Ankeet Chavan

Personal information
- Full name: Ankeet Anil Chavan
- Born: 28 October 1985 (age 40) Mumbai, Maharashtra, India
- Batting: Left-handed
- Bowling: Slow left-arm orthodox
- Role: All-rounder

Domestic team information
- 2007/08–2012/13: Mumbai
- 2011–2013: Rajasthan Royals

Career statistics
| Competition | FC | LA | T20 |
| Matches | 18 | 20 | 26 |
| Runs scored | 571 | 254 | 154 |
| Batting average | 35.68 | 21.16 | 17.11 |
| 100s/50s | 1/1 | 0/1 | 0/0 |
| Top score | 102* | 58 | 44* |
| Balls bowled | 3,597 | 896 | 476 |
| Wickets | 53 | 18 | 19 |
| Bowling average | 36.43 | 39.27 | 33.31 |
| 5 wickets in innings | 1 | 0 | 0 |
| 10 wickets in match | 1 | 0 | 0 |
| Best bowling | 9/23 | 3/23 | 4/29 |
| Catches/stumpings | 10/– | 6/– | 5/- |
- Source: ESPNcricinfo, 24 March 2025

= Ankeet Chavan =

Indian cricketer (born 1985)

Ankeet Chavan (born 28 October 1985) is a former cricketer who played for Mumbai in Indian domestic cricket. He was an all-rounder who batted left-handed and bowled slow left-arm orthodox. He also played for Rajasthan Royals in Indian Premier League.

==Spot fixing controversy ==

===Criminal Case===
On 16 May 2013, Delhi police arrested Chavan on spot-fixing charges during IPL 6 along with Ajit Chandila and Sreesanth, who played alongside him for Rajasthan Royals. According to police, Chavan was promised ₹6 million to give away 14 runs in Rajasthan Royals' match against Mumbai Indians on 15 May 2013 and he gave away 15 runs in his second over.
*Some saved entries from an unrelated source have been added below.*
/-- NVA_READ (R225, R204): `corr` are the lines of the range that a read corrected, `bad` the first with two or more bits in error. A
read that waits for the engine is taken up again later. -/
def takeNvaRead (tag : Nat) (corr : List Nat) (bad : Option Nat) (s : State) : Host.Outcome State Fault Refusal :=
  match opOf s tag with
  | none => done s
  | some o =>
    if opcodeOf o ≠ 0x52 ∨ o.fwd ∨ o.ret ≠ none ∨ away s 9 then done s
    else
      let a := nvOff o
      let n := dLength o.words
      if 0x800000 < a + n then done (giveRet s o ⟨0x11, 0#32, 0#32⟩)
      else
        let lines := nvLines a n
        match lines.find? (nvWaits s) with
        | some l => done (askSuspend s l)
        | none =>
          let stop := match bad with
            | some l => if lines.contains l then max a (16 * l) else a + n
            | none => a + n
          let bs := (List.range (stop - a)).map (fun i => nvRead s (a + i))
          let xo := xoLines s a (stop - a)
          let m := 0
          let s := (corr.filter (fun l => lines.contains l && decide (16 * l < stop))).foldl (fun t l => nvEcc t l 1) s
          let s := noteNvRead s m a (stop - a)
          let s := if stop < a + n then nvEcc s (stop / 16) 2 else s
          let w := moverPut s o.ctx (nvDspace o) (d64 o.words 4) bs
          let firstXo : W32 := match xo with | [] => 0#32 | l :: _ => w32 (16 * l)
          match w.2.2 with
          | some e => done (giveRet (noteErr w.1 e) o ⟨errStatus e, w32 w.2.1, firstXo⟩)
          | none =>
            if stop < a + n then
              done (giveRet w.1 o ⟨0x20, w32 w.2.1, if xo = [] then w32 (stop / 16 * 16) else firstXo⟩)
            else done (giveRet w.1 o ⟨if xo = [] then 0 else 0x22, w32 w.2.1, firstXo⟩)

/-- NV_LINE_READ (R203 to R205, R211): the arbiter grants master `m` a read of a line; `err` bits were found in error (0, 1, or 2 for
more), `fetch` for a Kite instruction fetch, `yields` when it took the turn from a waiting margin read. -/
def execNvLineRead (m : Nat) (line : Fin 524288) (err : Nat) (fetch yields : Bool) (s : State) : Host.Outcome State Fault Refusal :=
  let l := line.val
  if away s 9 then done (if 32 ≤ m then satAdd (emit s (.socket (m - 32) 1 [])) (F.FAB_SOCK_ERRS (m - 32)) 1 else s)
  else if nvWaits s l then done (askSuspend s l)
  else
    let s := if yields then nvYield s else s
    let s1 := nvEcc s l err
    if 2 ≤ err then done (if 32 ≤ m then satAdd (emit s1 (.socket (m - 32) 1 [])) (F.FAB_SOCK_ERRS (m - 32)) 1 else s1)
    else if fetch then done s1
    else
      let s2 := noteNvRead s1 m (16 * l) 16
      done (if 32 ≤ m then emit s2 (.socket (m - 32) 0 ((List.range 16).map (fun i => nvRead s (16 * l + i)))) else s2)

/-! ### The register sequence (R206, R207) -/

/-- The other master than the sequence's owner writes: ignored and counted. -/
def nvForeign (s : State) (m : Master) : Bool :=
  getf s F.NVA_STAT_SEQ != 0 && isSet s F.NVA_STAT_OWNER != (m == .kite)

/-- The sequence breaks: LOCKED with CMD_ERR = KEY. -/
def nvBreak (s : State) : State := setf (setf s F.NVA_STAT_SEQ 0) F.NVA_STAT_CMD_ERR 1

/-- NVA_KEY (R207, Table 8-3). -/
def execNvaKey (m : Master) (data : W32) (s : State) : Host.Outcome State Fault Refusal :=
  if regAway s R.NVA_KEY then done s
  else if nvForeign s m then done (satAdd s F.NVA_EVT_CNT_CONFLICT 1)
  else match getf s F.NVA_STAT_SEQ with
    | 0 => if data = 0xA55A#32 then done (setf (setf s F.NVA_STAT_SEQ 1) F.NVA_STAT_OWNER (b2n (m == .kite))) else done s
    | 1 => if data = 0x5AA5#32 then done (setf s F.NVA_STAT_SEQ 2) else done (nvBreak s)
    | _ => done (nvBreak s)

/-- NVA_CMD (R206, R207). -/
def execNvaCmd (m : Master) (data : W32) (s : State) : Host.Outcome State Fault Refusal :=
  if regAway s R.NVA_CMD then done s
  else if nvForeign s m then done (satAdd s F.NVA_EVT_CNT_CONFLICT 1)
  else match getf s F.NVA_STAT_SEQ with
    | 1 => done (nvBreak s)
    | 2 => done (setNva (setf s F.NVA_STAT_SEQ 3) { s.nva with cmd := data.toNat })
    | _ => done s

/-- NVA_SEQ_LAPSE (R207). -/
def execNvaSeqLapse (s : State) : Host.Outcome State Fault Refusal :=
  if getf s F.NVA_STAT_SEQ = 0 ∨ away s 9 then done s else done (nvBreak s)

/-- A write to the trigger register: refused where the block is away or the writer does not own the sequence; otherwise it is
stored, and it triggers where the opcode `code` is armed. -/
def nvTrig (m : Master) (a : Nat) (data : W32) (code : Nat) (s : State) (act : State → State) : State :=
  if regAway s a then s
  else if nvForeign s m then satAdd s F.NVA_EVT_CNT_CONFLICT 1
  else
    let s := wr s a data
    if getf s F.NVA_STAT_SEQ = 3 ∧ s.nva.cmd = code then act (setf s F.NVA_STAT_SEQ 0) else s

/-- Refuse a register command. -/
def nvDeny (s : State) (err : Nat) : State := setf s F.NVA_STAT_CMD_ERR err

/-- The line data of NVA_DATA0 to NVA_DATA3. -/
def nvRegData (s : State) : List Byte := wordsBytes ((List.range 4).map (fun i => rd s (R.NVA_DATA i)))

/-- PROGRAM_LINE (R208): the write of NVA_DATA3 triggers. -/
def execProgramLine (m : Master) (data : W32) (s : State) : Host.Outcome State Fault Refusal :=
  done (nvTrig m (R.NVA_DATA 3) data 1 s (fun s =>
    let a := (rd s R.NVA_ADDR).toNat
    match nvCheck s 1 a with
    | some e => nvDeny s e
    | none =>
      if lineErased s a = false then regEnd s 7
      else nvRun (nvDeny s 0) { code := 1, addr := a, data := nvRegData s }))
Having been put in judicial custody in Tihar Central Jail, New Delhi, Chavan was granted bail from 31 May to 6 June to solemnise his marriage which had been fixed for 2 June 2013 and was granted bail on 10 June 2013 along with the other accused.

Delhi Police filed 6,000-page Charge Sheet against 42 persons, including Chavan before the Patiala House Court, Delhi. In July 2015, the Patiala Court discharged all the 36 accused persons, including Sreesanth, Chandila, Singh and Ankeet Chavan, except the 06 absconding persons.

The Discharge has been challenged by the Delhi Police before the Delhi High Court, where it is presently pending.

===Disciplinary Case===

After being arrested, he was immediately suspended by his employer, Air India. He has been suspended from his cricketing career.

On 13 September 2013, Chavan and fellow player Sreesanth were banned from cricket for life by the BCCI disciplinary committee .

On 16 June 2021, BCCI lifted ban on Ankeet Chavan and now he's allowed to play cricket.